How Can B2B Organisations Be Successful With A CDP?
While customer data platforms (CDPs) hold out the promise of unifying data to achieve a single customer view, deploying a CDP won’t magically resolve all of our data problems. Crucially, when scoping a possible deployment, start by identifying the goals to be achieved, whether a CDP is the right solution, and if you’re in a position to successfully adopt the technology. Ensure that the solution selected matches the resources available to you by capturing your requirements and evaluating them against the solutions on the market. Forrester clients can refer to The Forrester New Wave™: B2B Standalone CDPs, Q4 2021 evaluation for an overview of the top solutions available. And while many CDPs are starting to support advanced functionality such as journey orchestration, remember not to lose sight of your immediate data-unification objectives.
What Are The Most Appropriate B2B Marketing Metrics?
While there is no single universal set of measures that work in every situation, here are some guidelines to consider concerning how the data is collected and the processes necessary to support marketing reporting.
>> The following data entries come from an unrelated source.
-- ==== Sys2Proof/Certificates/Slice0/Obligations.lean ====
section
/-! DEFINITION. The statements about the model, one for each group of commands and for the machine as a whole. -/

open Sys2Proof Sys2Proof.Machine

/-! ## The machine as a whole -/

/-- A step takes the command at the front of the queue and is exec of it in the state that holds the queue's rest; with no
command waiting the device idles (the model's own choice, log entry 1). -/
def Obligations.StepRunsTheFrontCommand : Prop :=
  (∀ (c : Instr) (s : State) (r : List Instr), s.pending = c :: r → step s = exec c { s with pending := r })
    ∧ ∀ s : State, s.pending = [] → step s = .next s

/-- The state after reset (R145, R369, R518, R630): no command waits, time, ADJ and the flow clock are zero, every register
reads its reset value, context 0 runs and the other 31 are off, no slice is in service, and nothing is queued or held.
Clauses that rest on a choice of the model: log entries 2, 9. -/
def Obligations.ResetLeavesTheResetValues : Prop :=
  let s := State.reset
  s.pending = [] ∧ (∀ r : Reg, s.rd r = r.reset) ∧ s.net.sec = 0 ∧ s.net.ns = 0 ∧ s.net.frac = 0
    ∧ s.rd Reg.TIM_ADJ = 0 ∧ s.fle.clockMs = 0 ∧ (s.core 0).state = 2 ∧ (∀ c, 0 < c → (s.core c).state = 0)
    ∧ (∀ c r, (s.core c).reg r = 0) ∧ s.packets = [] ∧ s.events = [] ∧ (∀ p, s.fb (Fld.PRT_STATUS_LINK p) = false)
    ∧ s.power 0 = 3 ∧ s.power 1 = 3 ∧ s.power 2 = 3 ∧ s.power 3 = 3
    ∧ (∀ q, (s.queue q).items = [] ∧ (s.queue q).tc = q % 8) ∧ (∀ z, (s.zone z).live = 0) ∧ s.pairing = 0
    ∧ (∀ a, s.memByte a = 0)

/-- The state after reset is in canonical form: its registers and the Glasshouse's memory list only what differs from reset,
in rising order, and no ill-formed command waits. -/
def Obligations.ResetIsCanonical : Prop := Canonical State.reset

/-- Every step keeps the canonical form, in every state: of the registers, of the Glasshouse's memory, and of the queue. -/
def Obligations.EveryStepKeepsTheCanonicalForm : Prop := ∀ s t : State, Canonical s → step s = .next t → Canonical t

/-- Decoding the word of an instruction gives the instruction back, with every operand, for whichever context issues it
(R194–R196, R199). -/
def Obligations.DecodingUndoesTheEncoding : Prop :=
  ∀ (i : Instr) (a : Agent) (w : Word), i.agent? = some a → instrWord i = some w → decodeInstr a w = some i

/-- Every command goes on in every state: none of them ends the run (R17). -/
def Obligations.EveryCommandGoesOn : Prop := ∀ (c : Instr) (s : State), GoesOn (exec c s)

/-- Writes of the control space (R10, R18, R628): an address that is not aligned, holds no register, or may not be reached by
the requester gets the error response and changes no register; a plain register of a start-only or live setting takes the
value of its fields. Completes, each by its own effect under conditions of the state and operands alone: registerWrite.
Clauses that rest on a choice of the model: log entries 62, 92, 99. -/
def Obligations.RegisterWrites : Prop :=
  ∀ (s : State) (q : Requester) (addr : BitVec 40) (v : Word),
    (addr.toNat % 4 ≠ 0 → exec (.registerWrite q addr v) s = .next s.begin.errorResponse)
    ∧ (Spec.find? addr.toNat = none → exec (.registerWrite q addr v) s = .next s.begin.errorResponse)
    ∧ (∀ r ix, addr.toNat % 4 = 0 → Spec.find? addr.toNat = some (r, ix) → s.mayReach q r = false →
        exec (.registerWrite q addr v) s = .next s.begin.errorResponse)
    ∧ (∀ r ix, addr.toNat % 4 = 0 → Spec.find? addr.toNat = some (r, ix) → s.mayReach q r = true → r.sliceOf ix = none →
        exec (.registerWrite q addr v) s = .next (s.begin.writeReg q r ix v.toNat))
    ∧ (∀ p, p < 64 → addr.toNat = (Reg.PRT_TIMERS p).addr → Spec.PRT_TIMERS.inRange v.toNat = true → ∃ t,
        exec (.registerWrite .kernel addr v) s = .next t
        ∧ t.fg (Fld.PRT_TIMERS_HOLD_MS p) = bitsOf v.toNat 9 0)

/-- R84: PRT_TIMERS of a port, at offset 0x00C of its registers. Its fields take a value inside their ranges, its reserved
bits stay 0, and a write with a field outside its range changes nothing. At reset DN_DELAY_MS is 0, UP_DELAY_MS 1 and HOLD_MS
20. -/
def Obligations.PortTimersRegister : Prop :=
  ∀ p < 64, (Reg.PRT_TIMERS p).addr = 0x0040000C + 0x1000 * p
    ∧ State.reset.fg (Fld.PRT_TIMERS_DN_DELAY_MS p) = 0 ∧ State.reset.fg (Fld.PRT_TIMERS_UP_DELAY_MS p) = 1
    ∧ State.reset.fg (Fld.PRT_TIMERS_HOLD_MS p) = 20 ∧ bitsOf (State.reset.rd (Reg.PRT_TIMERS p)).toNat 31 27 = 0
    ∧ ∀ (s : State) (v : Word),
      let ok := bitsOf v.toNat 26 20 ≤ 100 ∧ bitsOf v.toNat 19 10 ≤ 1000 ∧ bitsOf v.toNat 9 0 ≤ 1000
      ∃ t, exec (.registerWrite .kernel (BitVec.ofNat 40 (0x0040000C + 0x1000 * p)) v) s = .next t
        ∧ (ok → t.fg (Fld.PRT_TIMERS_DN_DELAY_MS p) = bitsOf v.toNat 26 20 ∧ t.fg (Fld.PRT_TIMERS_UP_DELAY_MS p) = bitsOf v.toNat 19 10
            ∧ t.fg (Fld.PRT_TIMERS_HOLD_MS p) = bitsOf v.toNat 9 0
            ∧ bitsOf (t.rd (Reg.PRT_TIMERS p)).toNat 31 27 = bitsOf (s.rd (Reg.PRT_TIMERS p)).toNat 31 27)
        ∧ (¬ok → t.rd (Reg.PRT_TIMERS p) = s.rd (Reg.PRT_TIMERS p))

/-! ## Instructions -/

/-- The ALU group (R196): rd takes the result of rs1 and rs2, on an engine and on a core; LZC and POPCNT take rs1 alone. The
instructions with a constant, and the field instructions (R195): ADDK, CLTK and CLTUK extend the sign of their constant,
ANDK, ORK and XORK fill it with zeros; a shift takes 0–63; INSH, FXT and FDP take and place bit fields. Completes, each by
its own effect under conditions of the state and operands alone: add, sub, and, or, xor, shl, shr, sar, clt, cltu, mul,
mulhi, umin, umax, lzc, popcnt, addk, andk, ork, xork, shlk, shrk, sark, cltk, cltuk, insh, fxt, fdp. Clauses that rest on a
choice of the model: log entries 75, 79. -/
def Obligations.AluAndConstantsGiveTheirResult : Prop :=
  (∀ rd rs1 rs2 : BitVec 5,
      (Computes (fun a => .add a rd rs1 rs2) rd fun r => r rs1 + r rs2)
      ∧ (Computes (fun a => .sub a rd rs1 rs2) rd fun r => r rs1 - r rs2)
      ∧ (Computes (fun a => .and a rd rs1 rs2) rd fun r => r rs1 &&& r rs2)
      ∧ (Computes (fun a => .or a rd rs1 rs2) rd fun r => r rs1 ||| r rs2)
      ∧ (Computes (fun a => .xor a rd rs1 rs2) rd fun r => r rs1 ^^^ r rs2)
      ∧ (Computes (fun a => .shl a rd rs1 rs2) rd fun r => r rs1 <<< ((r rs2).toNat % 64))
      ∧ (Computes (fun a => .shr a rd rs1 rs2) rd fun r => r rs1 >>> ((r rs2).toNat % 64))
      ∧ (Computes (fun a => .sar a rd rs1 rs2) rd fun r => (r rs1).sshiftRight ((r rs2).toNat % 64))
      ∧ (Computes (fun a => .clt a rd rs1 rs2) rd fun r => if (r rs1).toInt < (r rs2).toInt then 1 else 0)
      ∧ (Computes (fun a => .cltu a rd rs1 rs2) rd fun r => if (r rs1).toNat < (r rs2).toNat then 1 else 0)
      ∧ (Computes (fun a => .mul a rd rs1 rs2) rd fun r => BitVec.ofNat 64 ((r rs1).toNat * (r rs2).toNat))
      ∧ (Computes (fun a => .mulhi a rd rs1 rs2) rd fun r => BitVec.ofNat 64 ((r rs1).toNat * (r rs2).toNat / 2 ^ 64))
      ∧ (Computes (fun a => .umin a rd rs1 rs2) rd fun r => BitVec.ofNat 64 (min (r rs1).toNat (r rs2).toNat))
      ∧ (Computes (fun a => .umax a rd rs1 rs2) rd fun r => BitVec.ofNat 64 (max (r rs1).toNat (r rs2).toNat))
      ∧ (Computes (fun a => .lzc a rd rs1 0) rd fun r => leadingZeros (r rs1))
      ∧ (Computes (fun a => .popcnt a rd rs1 0) rd fun r => onesIn (r rs1)))
  ∧ (∀ (rd rs1 : BitVec 5) (imm : BitVec 16) (sh : BitVec 2) (pos lenM1 : BitVec 6),
      (Computes (fun a => .addk a rd rs1 imm) rd fun r => r rs1 + imm.signExtend 64)
      ∧ (Computes (fun a => .andk a rd rs1 imm) rd fun r => r rs1 &&& imm.setWidth 64)
      ∧ (Computes (fun a => .ork a rd rs1 imm) rd fun r => r rs1 ||| imm.setWidth 64)
      ∧ (Computes (fun a => .xork a rd rs1 imm) rd fun r => r rs1 ^^^ imm.setWidth 64)
      ∧ (Computes (fun a => .cltk a rd rs1 imm) rd fun r => if (r rs1).toInt < imm.toInt then 1 else 0)
      ∧ (Computes (fun a => .cltuk a rd rs1 imm) rd fun r => if (r rs1).toNat < (imm.signExtend 64).toNat then 1 else 0)
      ∧ (imm.toNat < 64 →
          (Computes (fun a => .shlk a rd rs1 imm) rd fun r => r rs1 <<< imm.toNat)
          ∧ (Computes (fun a => .shrk a rd rs1 imm) rd fun r => r rs1 >>> imm.toNat)
          ∧ (Computes (fun a => .sark a rd rs1 imm) rd fun r => (r rs1).sshiftRight imm.toNat))
      ∧ (Computes (fun a => .insh a rd sh imm) rd fun r =>
          BitVec.ofNat 64 (withBits (r rd).toNat (16 * sh.toNat + 15) (16 * sh.toNat) imm.toNat))
      ∧ (pos.toNat + lenM1.toNat < 64 →
          (Computes (fun a => .fxt a rd rs1 pos lenM1) rd fun r =>
            BitVec.ofNat 64 ((r rs1).toNat / 2 ^ pos.toNat % 2 ^ (lenM1.toNat + 1)))
          ∧ (Computes (fun a => .fdp a rd rs1 pos lenM1) rd fun r =>
            BitVec.ofNat 64 (withBits (r rd).toNat (pos.toNat + lenM1.toNat) pos.toNat (r rs1).toNat))))

/-- What an instruction that computes a register on an engine leaves as it was (R192, R195, R196): every other register and
field of its own context but its instruction address, every other context, every packet, the flow records, the forwarding and
translation tables, the buffers, the queues, network time, the Glasshouse with its memory, and every control register outside
the counter and event blocks. Clauses that rest on a choice of the model: log entry 75. -/
def Obligations.ComputingLeavesTheRest : Prop :=
  ∀ (rd rs1 rs2 : BitVec 5) (imm : BitVec 16) (sh : BitVec 2), ∀ i ∈ ([(fun a => .add a rd rs1 rs2),
      (fun a => .sub a rd rs1 rs2), (fun a => .and a rd rs1 rs2), (fun a => .or a rd rs1 rs2), (fun a => .xor a rd rs1 rs2),
      (fun a => .shl a rd rs1 rs2), (fun a => .shr a rd rs1 rs2), (fun a => .sar a rd rs1 rs2), (fun a => .clt a rd rs1 rs2),
      (fun a => .cltu a rd rs1 rs2), (fun a => .mul a rd rs1 rs2), (fun a => .mulhi a rd rs1 rs2),
      (fun a => .umin a rd rs1 rs2), (fun a => .umax a rd rs1 rs2), (fun a => .lzc a rd rs1 0), (fun a => .popcnt a rd rs1 0),
      (fun a => .addk a rd rs1 imm), (fun a => .andk a rd rs1 imm), (fun a => .ork a rd rs1 imm), (fun a => .xork a rd rs1 imm),
      (fun a => .cltk a rd rs1 imm), (fun a => .cltuk a rd rs1 imm), (fun a => .insh a rd sh imm)] : List (Agent → Instr)),
    (∀ s slice eng c x, EngineCan s slice eng c x → ∃ t y, exec (i (.engine slice eng c .none)) s = .next t
      ∧ t.ctx? (ctxKey slice eng c) = some y
      ∧ (∀ r, r ≠ rd → y.reg r = x.reg r) ∧ y.reg 0 = 0 ∧ x.charged < y.charged
      ∧ y = { x with g := y.g, ia := x.ia + 4, restarts := 0, charged := y.charged, waited := y.waited, missFrom := y.missFrom }
      ∧ (∀ k, k ≠ ctxKey slice eng c → t.ctx? k = s.ctx? k)
      ∧ t.packets = s.packets ∧ t.fle = s.fle ∧ t.fwd = s.fwd ∧ t.xlb = s.xlb ∧ t.buf = s.buf ∧ t.sch = s.sch
      ∧ t.rul = s.rul ∧ t.net = s.net ∧ t.aon = s.aon ∧ t.glh = s.glh ∧ t.pending = s.pending ∧ t.out = []
      ∧ ∀ r : Reg, (r.addr < 0x01200000 ∨ (0x01300000 ≤ r.addr ∧ r.addr < 0x01600000)) → t.rd r = s.rd r)
    ∧ ∀ s c, CoreCan s c → ∃ t, exec (i (.core c .none)) s = .next t
      ∧ (∀ r, r ≠ rd.toNat → (t.core c).reg r = (s.core c).reg r)
      ∧ (∀ d, d ≠ c → t.core d = s.core d) ∧ (∀ b, t.memByte b = s.memByte b)
      ∧ (t.core c).evpend = (s.core c).evpend ∧ (t.core c).kern = (s.core c).kern
      ∧ t.glh.tasks = s.glh.tasks ∧ t.glh.channels = s.glh.channels ∧ t.packets = s.packets ∧ t.fle = s.fle
      ∧ t.trw = s.trw ∧ t.net = s.net ∧ t.pending = s.pending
An opportunity-based waterfall combined with proper buying-group identification creates a much better environment for measuring marketing contribution to pipeline. Any executive-level reporting should also focus on impact rather than activity. Similarly, avoid overreliance on conversation rates, as these are also likely to be of less interest to senior audiences whereas retention and cost-efficiency will get their attention. Read more on what B2B marketing leaders are measuring and also why it’s time to ditch sourcing metrics, which are failing to credibly describe marketing’s contribution to the revenue engine.
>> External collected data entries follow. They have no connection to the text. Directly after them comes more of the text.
-- ==== Sys2Proof/Laws/Begin.lean ====
section
/-! SUPPORT. What a query answers when a command begins: what it answered before. -/

namespace Sys2Proof.Machine

open Sys2Proof
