-- ==== Sys2Proof/Laws/Exec.lean ====
section
/-! SUPPORT. What `exec` calls for each command: one lemma per constructor, so that no proof unfolds the dispatch. -/

namespace Sys2Proof.Machine

open Sys2Proof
How Do We Implement The B2B Revenue Waterfall?
The Forrester B2B Revenue Waterfall™ recognises that deals rarely involve just a single individual, or lead, and instead comprise a group of buyers working collectively toward pursuing a solution. While the concept makes sense, moving from a lead- to an opportunity-based process is no trivial undertaking.
It’s important to recognise that making this move doesn’t have to happen all at once. It will likely be necessary to create additional sales stages in your CRM and alter how early-stage enquiries are managed; get started by having revenue development reps join an individual to a buying group on an opportunity before handing to sales. One of the benefits of the B2B Revenue Waterfall is that it aligns sales and marketing around enterprise selling. Check out our recent on-demand webinar, Say Goodbye To MQLs, No Thanks To MQAs, And Hello To Opportunities, for more guidance.
How Should We Undertake Effective Campaign Planning?
Campaigns bring together strategy, content development, messaging, audience identification, and technology enablement for go-to-market execution. Planning this activity is a key undertaking across the marketing function, spanning portfolio marketing, demand generation, ABM, marketing operations, field marketing, corporate comms, and more. Very often, though, campaign plans comprise little more than a bunch of tactics on a calendar, lacking the necessary structure and coordination to be effective.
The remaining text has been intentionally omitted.